MMAE Seminar by Dr. Lorena Barba—Algorithms versus Hardware and Productivity versus Performance: A Journey in Computational Biophysics

Armour College of Engineering’s Department of Mechanical, Materials, and Aerospace Engineering will welcome Dr. Lorena Barba, a professor of mechanical and aerospace engineering at the George Washington University in Washington, DC, to present a lecture, “Algorithms versus Hardware and Productivity versus Performance: A Journey in Computational Biophysics.”

The seminar will take place on Tuesday, February 8, 2022, from 12:45-1:45 p.m. in RE-104.

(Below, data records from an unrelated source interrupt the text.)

-- ==== Sys2Proof/Tests/Slice0.lean ====
section
/-! SUPPORT. Tests of the model: ill-formed commands, the bytes of frames and transfers written out from the manual's layouts, the manual's
worked cases, one step of commands on a small part, and for every statement with hypotheses a state and operands that meet them. -/
namespace Sys2Proof.Tests

open Sys2Proof.Machine

set_option Elab.async false

/-! ### Parts to test on -/

/-- A settled input. -/
def contact (level : Bool) : FilteredInput := { level := some level, candidate := level, count := 0 }

/-- Feeder `f` fitted, in service and closed at L0, its sequencer READY. -/
def fit (f : Feeder) (s : State) : State :=
  let c : Commissioning := { defaultCommissioning f with fitted := true }
  let s := s.onStore fun st => { st with commissioning := st.commissioning.set f (.fresh c) }
  s.onFeeder f fun x =>
    { x with
      meas := .valid, closedContact := contact true, openContact := contact false, lastEnd := .closed, ar := .bare .ready 0
      fire := some { applied := .l0, settingsPending := false, effective := s.effectiveFor f .l0 } }

/-- A part that has run for a second, with every source at L0, its link up, the crew key on and F1 and F2 in service. -/
def part : State :=
  fit .f2 (fit .f1
    { State.reset with
      partTime := 1000, link := .up, linkDeadline := some 1050, lastSequence := some 7, lastFrameTime := some 950
      fireBan := contact false, crewKey := contact true, setProtect := contact false
      districts := .of fun _ => { network := .l0, panel := .l0, target := .l0 }
      queues := .of fun _ => [] })

/-- F1 of the part changed. -/
def partF1 (g : FeederState → FeederState) : State := part.onFeeder .f1 g

/-- The part with F1's breaker open. -/
def openF1 (x : FeederState) : FeederState := { x with closedContact := contact false, openContact := contact true }

/-- A port operation of F1 in flight since part time 900, with its deadline now. -/
def flying (kind : OpKind) (origin : Origin) : InFlight :=
  { op := { id := 5, kind := kind, origin := origin, requesters := [origin], permit := none, started := 900 }, deadline := 1000 }

/-- A measurement frame: sequence number, frame interval, Vn, and the same record for every feeder. -/
def frame (sequence interval vn ia residual direction flags : Nat) : List Byte :=
  let body := be1 sequence ++ (be4 interval).drop 1 ++ be2 vn ++ be1 1 ++
    Feeder.all.flatMap fun _ => be2 ia ++ be2 100 ++ be2 100 ++ be2 residual ++ be1 direction ++ be1 flags
  body ++ checkField body

/-- The state after a command, or the state itself where there is none. -/
def after (i : Instr) (s : State) : State :=
  match exec i s with
  | .next t => t
  | _ => s

/-- A request is taken, as a Boolean. -/
def takesB (q : Request) (p : Port) (target : Byte) (payload : List Byte) (s : State) : Bool :=
  decide (s.phase = .running) && (decide ((s.ports.get p).state = .idle) || decide ((s.ports.get p).state = .receiving)) &&
    decide (portCheck s q p target.toNat payload = none)
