-- ==== Sys2Proof/Proofs/Scan.lean ====
section
/-! PROOFS. A scan of the inputs (R10, R68, R72). -/
namespace Sys2Proof.Machine

/-- A filtered input moves by the filter's rule (R10). -/
theorem scanned_scan (x : FilteredInput) (raw : Bool) : Scanned x raw (x.scan raw) where
  same := fun l hl hr => by simp [FilteredInput.scan, hl, hr]
  counting := fun l hl hr hc => by
    have h : x.count + 1 ≠ 3 := by omega
    simp [FilteredInput.scan, hl, hr, h]
  accepted := fun l hl hr hc => by simp [FilteredInput.scan, hl, hr, hc]
  first := fun hl h => by simp only [FilteredInput.scan, hl, if_pos h]
  second := fun hl hr hc => by
    have h : x.candidate = raw := hr.symm
    simp [FilteredInput.scan, hl, h, hc]
  settles := fun hl hr hc => by simp [FilteredInput.scan, hl, hr, hc]

/-! ### Targets -/

theorem Level.higher_number (a b : Level) : (a.higher b).number = max a.number b.number := by
  unfold Level.higher
  split <;> omega

/-- A district's target is computed as the highest of its sources (R68). -/
theorem computedTarget_number (s : State) (d : District) :
    (computedTarget s d).number =
      highestSource (s.districts.get d).network (s.districts.get d).panel (s.floor d) (s.ban d) (fireBanActive s) := by
  unfold computedTarget highestSource
  cases fireBanActive s <;> simp [Level.higher_number]

/-- What a district's target is computed of (R68). -/
theorem computedTarget_congr {s t : State} {d : District} (hn : (t.districts.get d).network = (s.districts.get d).network)
    (hp : (t.districts.get d).panel = (s.districts.get d).panel) (hs : t.store = s.store) (hf : t.fireBan = s.fireBan) :
    computedTarget t d = computedTarget s d := by
  simp only [computedTarget, hn, hp, State.floor, State.ban, hs, fireBanActive, hf]
  rfl

/-- A district's recomputation replaces its target and no other field of a district (R68). -/
theorem recomputeTarget_districts (d : District) (s : State) :
    (recomputeTarget d s).districts = s.districts.set d { s.districts.get d with target := computedTarget s d } := by
  rw [recomputeTarget_spec, targetTaken]
  dsimp only
  split
  · next h => rw [h]; exact (PerDistrict.set_get _ _).symm
  · exact foldl_keeps (fun t => t.districts = _) _ (fun t f ht => by rw [followed_districts]; exact ht) _ _ rfl

theorem recomputeTarget_shell (d : District) (s : State) : SameShell s (recomputeTarget d s) :=
  have := everywhere
  (shell_stays s).recomputeTarget (fun t _ _ h => h.step (loadEffective _ _ t)) (fun t _ _ h => h.step (t.onDistrict _ _)) d s rfl

theorem recomputeTarget_untouched (d : District) (s : State) (f : Feeder) : Untouched (s.feeder f) ((recomputeTarget d s).feeder f) :=
  have := everywhere
  (untouched_stays f _).recomputeTarget (fun _ _ _ h => h.onFeeder _ _) (fun _ _ _ h => h) d s (.refl _)

/-! ### The parts of a scan -/

theorem scanFeeder_untouched {f g : Feeder} {x : FeederState} {s : State} (raw : ContactLevels) (h : g ≠ f)
    (hx : Untouched x (s.feeder f)) : Untouched x ((scanFeeder g raw s).feeder f) := by
  have := everywhere
  refine (untouched_stays f x).scanFeeder g raw s ?_
  rwa [State.feeder_onFeeder_of_ne _ h.symm]

theorem scanFeeder_own {f : Feeder} {s : State} (raw : ContactLevels) :
    Untouched (scanContacts raw (s.feeder f)) ((scanFeeder f raw s).feeder f) := by
  have := everywhere
  refine (untouched_stays f _).scanFeeder f raw s ?_
  rw [State.feeder_onFeeder_self]
  exact .refl _

/-- The feeders' scans reach each feeder's contacts once, and leave the shell and the districts (R10, R11). -/
theorem scanFeeders_spec (lv : ScanLevels) (s : State) :
    let t := forFeeders Feeder.all (fun f => scanFeeder f (lv.contacts.get f)) s
    SameShell s t ∧ t.districts = s.districts ∧
      ∀ f, (t.feeder f).closedContact = (s.feeder f).closedContact.scan (lv.contacts.get f).closedContact ∧
        (t.feeder f).openContact = (s.feeder f).openContact.scan (lv.contacts.get f).openContact := by
  intro t
  have := everywhere
  refine ⟨forFeeders_keeps (SameShell s) _ (fun f u h => (shell_stays s).scanFeeder f _ u (h.step _)) _ _ rfl,
    forFeeders_keeps (fun u => u.districts = s.districts) _ (fun f u h => (districts_stay _).scanFeeder f _ u h) _ _ rfl, fun f => ?_⟩
  have h : ∃ x, Untouched x (t.feeder f) ∧ x.closedContact = (s.feeder f).closedContact.scan (lv.contacts.get f).closedContact ∧
      x.openContact = (s.feeder f).openContact.scan (lv.contacts.get f).openContact := by
    refine forFeeders_once (P := fun u => Untouched (s.feeder f) (u.feeder f))
      (Q := fun u => ∃ x, Untouched x (u.feeder f) ∧ x.closedContact = _ ∧ x.openContact = _)
      (fun g u hg hu => scanFeeder_untouched _ hg hu) (fun u hu => ⟨_, scanFeeder_own _, ?_, ?_⟩)
      (fun g u hg ⟨x, hx, hc⟩ => ⟨x, scanFeeder_untouched _ hg hx, hc⟩) Feeder.nodup_all (Feeder.mem_all f) (.refl _)
    · rw [scanContacts, hu.closedContact]
    · rw [scanContacts, hu.openContact]
  obtain ⟨x, hx, hc, ho⟩ := h
  exact ⟨hx.closedContact.trans hc, hx.openContact.trans ho⟩

/-- The districts after each is recomputed in turn (R72). -/
theorem recomputeAll_spec (s : State) :
    let t := District.all.foldl (fun a d => recomputeTarget d a) s
    SameShell s t ∧ (∀ f, Untouched (s.feeder f) (t.feeder f)) ∧
      ∀ d, t.districts.get d = { s.districts.get d with target := computedTarget s d } := by
  intro t
  refine ⟨foldl_keeps _ _ (fun u d h => h.trans (recomputeTarget_shell d u)) _ _ (.refl _),
    fun f => foldl_keeps (fun u => Untouched (s.feeder f) (u.feeder f)) _ (fun u d h => h.trans (recomputeTarget_untouched d u f)) _ _ (.refl _),
    fun d => ?_⟩
  have other : ∀ {d e : District} {u : State}, e ≠ d → (recomputeTarget d u).districts.get e = u.districts.get e := fun h => by
    rw [recomputeTarget_districts, PerDistrict.get_set_of_ne _ h]
  have own : ∀ {d : District} {u : State}, SameShell s u → u.districts.get d = s.districts.get d →
      (recomputeTarget d u).districts.get d = { s.districts.get d with target := computedTarget s d } := fun hs hd => by
    rw [recomputeTarget_districts, PerDistrict.get_set_self,
      computedTarget_congr (congrArg DistrictState.network hd) (congrArg DistrictState.panel hd) hs.store hs.fireBan, hd]
  have h1 := recomputeTarget_shell .d1 s
  have h2 := h1.trans (recomputeTarget_shell .d2 _)
  show (recomputeTarget .d3 (recomputeTarget .d2 (recomputeTarget .d1 s))).districts.get d = _
  cases d with
  | d1 => rw [other (by decide), other (by decide)]; exact own (.refl _) rfl
  | d2 => rw [other (by decide)]; exact own h1 (other (by decide))
  | d3 => exact own h2 (by rw [other (by decide), other (by decide)])

/-- A scan of FIRE_BAN moves the input, and recomputes the targets where the level read changes (R72). -/
theorem scanFireBan_spec (raw : Bool) (s : State) :
    let u : State := { s with fireBan := s.fireBan.scan raw }
    let t := scanFireBan raw s
    SameShell u t ∧ (∀ f, Untouched (s.feeder f) (t.feeder f)) ∧ (fireBanActive u = fireBanActive s → t.districts = s.districts) ∧
      ∀ d, (t.districts.get d).network = (s.districts.get d).network ∧ (t.districts.get d).panel = (s.districts.get d).panel ∧
        (fireBanActive u ≠ fireBanActive s → (t.districts.get d).target = computedTarget u d) := by
  intro u t
  by_cases h : fireBanActive u = fireBanActive s
  · have ht : t = u := by show scanFireBan raw s = u; simp only [scanFireBan]; exact if_pos h
    rw [ht]
    exact ⟨rfl, fun f => .refl _, fun _ => rfl, fun d => ⟨rfl, rfl, fun c => absurd h c⟩⟩
  · have ht : t = District.all.foldl (fun a d => recomputeTarget d a) u := by
      show scanFireBan raw s = _
      simp only [scanFireBan]
      exact if_neg h
    obtain ⟨shell, feeders, districts⟩ := recomputeAll_spec u
    rw [ht]
    exact ⟨shell, feeders, fun c => absurd c h, fun d => by rw [districts d]; exact ⟨rfl, rfl, fun _ => rfl⟩⟩

/-- A scan of CREW_KEY moves the input, and changes the crew queue besides at most (R199). -/
theorem scanCrewKey_form (raw : Bool) (s : State) :
    scanCrewKey raw s = { s with crewKey := s.crewKey.scan raw, queues := (scanCrewKey raw s).queues } := by
  simp only [scanCrewKey]
  split <;> rfl

end Sys2Proof.Machine

open Sys2Proof Sys2Proof.Machine

/-- Settles O11, part by part of the scan. -/
theorem scanFiltersEveryInput : Obligations.ScanFiltersEveryInput := by
  intro lv s hr
  obtain ⟨shell, districts, contacts⟩ := scanFeeders_spec lv s
  generalize hs1 : forFeeders Feeder.all (fun f => scanFeeder f (lv.contacts.get f)) s = s1 at shell districts contacts
  obtain ⟨shell2, untouched, still, moved⟩ := scanFireBan_spec lv.fireBan s1
  generalize hs2 : scanFireBan lv.fireBan s1 = s2 at shell2 untouched still moved
  have taken : exec (.inputScan lv) s = .next (scanSetProtect lv.setProtect (scanCrewKey lv.crewKey s2)) := by
    show Host.Outcome.next (whileRunning (scanInputs lv) s) = _
    rw [whileRunning, if_pos hr, scanInputs, hs1, hs2]
  have form := scanCrewKey_form lv.crewKey s2
  generalize scanCrewKey lv.crewKey s2 = s3 at taken form
  have feeders : s3.feeders = s2.feeders := by rw [form]
  have districts3 : s3.districts = s2.districts := by rw [form]
  have ban : s3.fireBan = s.fireBan.scan lv.fireBan := by
    have h : s3.fireBan = s2.fireBan := by rw [form]
    rw [h, shell2.fireBan, shell.fireBan]
  have key : s3.crewKey = s.crewKey.scan lv.crewKey := by
    have h : s3.crewKey = s2.crewKey.scan lv.crewKey := by rw [form]
    rw [h, shell2.crewKey, shell.crewKey]
  have protect : s3.setProtect = s.setProtect := by
    have h : s3.setProtect = s2.setProtect := by rw [form]
    rw [h, shell2.setProtect, shell.setProtect]
  have active : fireBanActive { s1 with fireBan := s1.fireBan.scan lv.fireBan } = fireBanActive s3 := by
    simp only [fireBanActive, ban, shell.fireBan]
  have before : fireBanActive s1 = fireBanActive s := by simp only [fireBanActive, shell.fireBan]
  rw [active, before] at still moved
  refine ⟨_, taken, ?_, ?_, ?_, fun f => ?_, fun h => ?_, fun d => ?_⟩
  · exact ban ▸ scanned_scan _ _
  · exact key ▸ scanned_scan _ _
  · exact protect ▸ scanned_scan _ _
  · have h : (scanSetProtect lv.setProtect s3).feeder f = s2.feeder f := congrArg (PerFeeder.get · f) feeders
    rw [h, (untouched f).closedContact, (untouched f).openContact, (contacts f).1, (contacts f).2]
    exact ⟨scanned_scan _ _, scanned_scan _ _⟩
  · exact districts3.trans ((still h).trans districts)
  · obtain ⟨network, panel, target⟩ := moved d
    have h : (scanSetProtect lv.setProtect s3).districts = s2.districts := districts3
    rw [h, ← districts]
    refine ⟨network, panel, fun hc => ?_⟩
    rw [target hc, computedTarget_number, active]
    simp only [State.floor, State.ban, shell.store]
    rfl

end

Contact Elena Magnus at magnus@iit.edu for the seminar details.

Abstract
Early in my research, I was motivated by the idea that new algorithms are as much or more important than improvements in computer hardware. In fact, the faster the computer, the more important the speed of algorithms. An algorithm that features prominently in our work is the fast multipole method, invented more than 30 years ago, and cited as one of the Top 10 Algorithms of the 20th Century. It was introduced in astrophysics, to simulate the interaction of many bodies under a gravitational potential. Via the integral formulation of partial differential equations, it finds application in acoustics, electromagnetics, fluid dynamics, and biophysics. We have been developing capability to model protein electrostatics using boundary integral formulations and fast multipole methods, adding hardware acceleration with GPUs. Extending the model, we studied physical settings with applications to biosensors, like interaction of proteins with charged surfaces, and resonance of localized electron-cloud vibrations known as plasmons. The software development involved in this research is a story in itself, with an excursion into methodological questions of verification and validation, and reproducibility. In our latest work, we are able to compute the electrostatic solvation energy of a full-scale virus, while emphasizing a high-productivity and high-performance computational workflow. The idea is to integrate an easy-to-use Python interface with well-optimized computational kernels written in compiled languages. Researchers can run simulations interactively via Jupyter notebooks, enabling faster prototyping and analysis, at problem scales that are competitive with high-performance computing scenarios. Modern research software efforts today aim for the union of high performance and high researcher productivity, which our work exemplifies in the context of computational biophysics.

Biography
Lorena A. Barba is a professor of mechanical and aerospace engineering at the George Washington University in Washington, DC. She holds a PhD in aeronautics from the California Institute of Technology and BSc/PEng degrees in mechanical engineering from Universidad Técnica Federico Santa Marí¬a, Chile. Her research interests include computational fluid dynamics, high-performance computing, computational biophysics, and animal flight. In 2012, she received the NSF CAREER award, and was named CUDA Fellow by NVIDIA. An international leader in computational science and engineering, she is also a long-standing advocate of open source software for science and education. Dr. Barba was a member (2014–2021) of the Board of Directors for NumFOCUS, a 501(c)3 public charity in the United States that supports and promotes world-class, innovative, open-source scientific software. She is also an expert in research reproducibility, and was a member of the National Academies study committee on Reproducibility and Replicability in Science, which released its report in 2019. She served as Reproducibility Chair for the SC19 conference, is Editor-in-Chief and track editor for Reproducible Research in IEEE Computing in Science Engineering, was founder and Associate Editor-in-Chief for the Journal of Open Source Software, and is Editor-in-Chief of The Journal of Open Source Education. She is also well known for her open educational resources and courses, and was a recipient of the 2016 Leamer-Rosenthal Award for Open Social Sciences under the Leaders in Education category. In 2017 she was nominated and received an honorable mention in the Open Education Awards for Excellence of the Open Education Consortium. She was General Chair of the global JupyterCon and was named Jupyter Distinguished Contributor in 2020.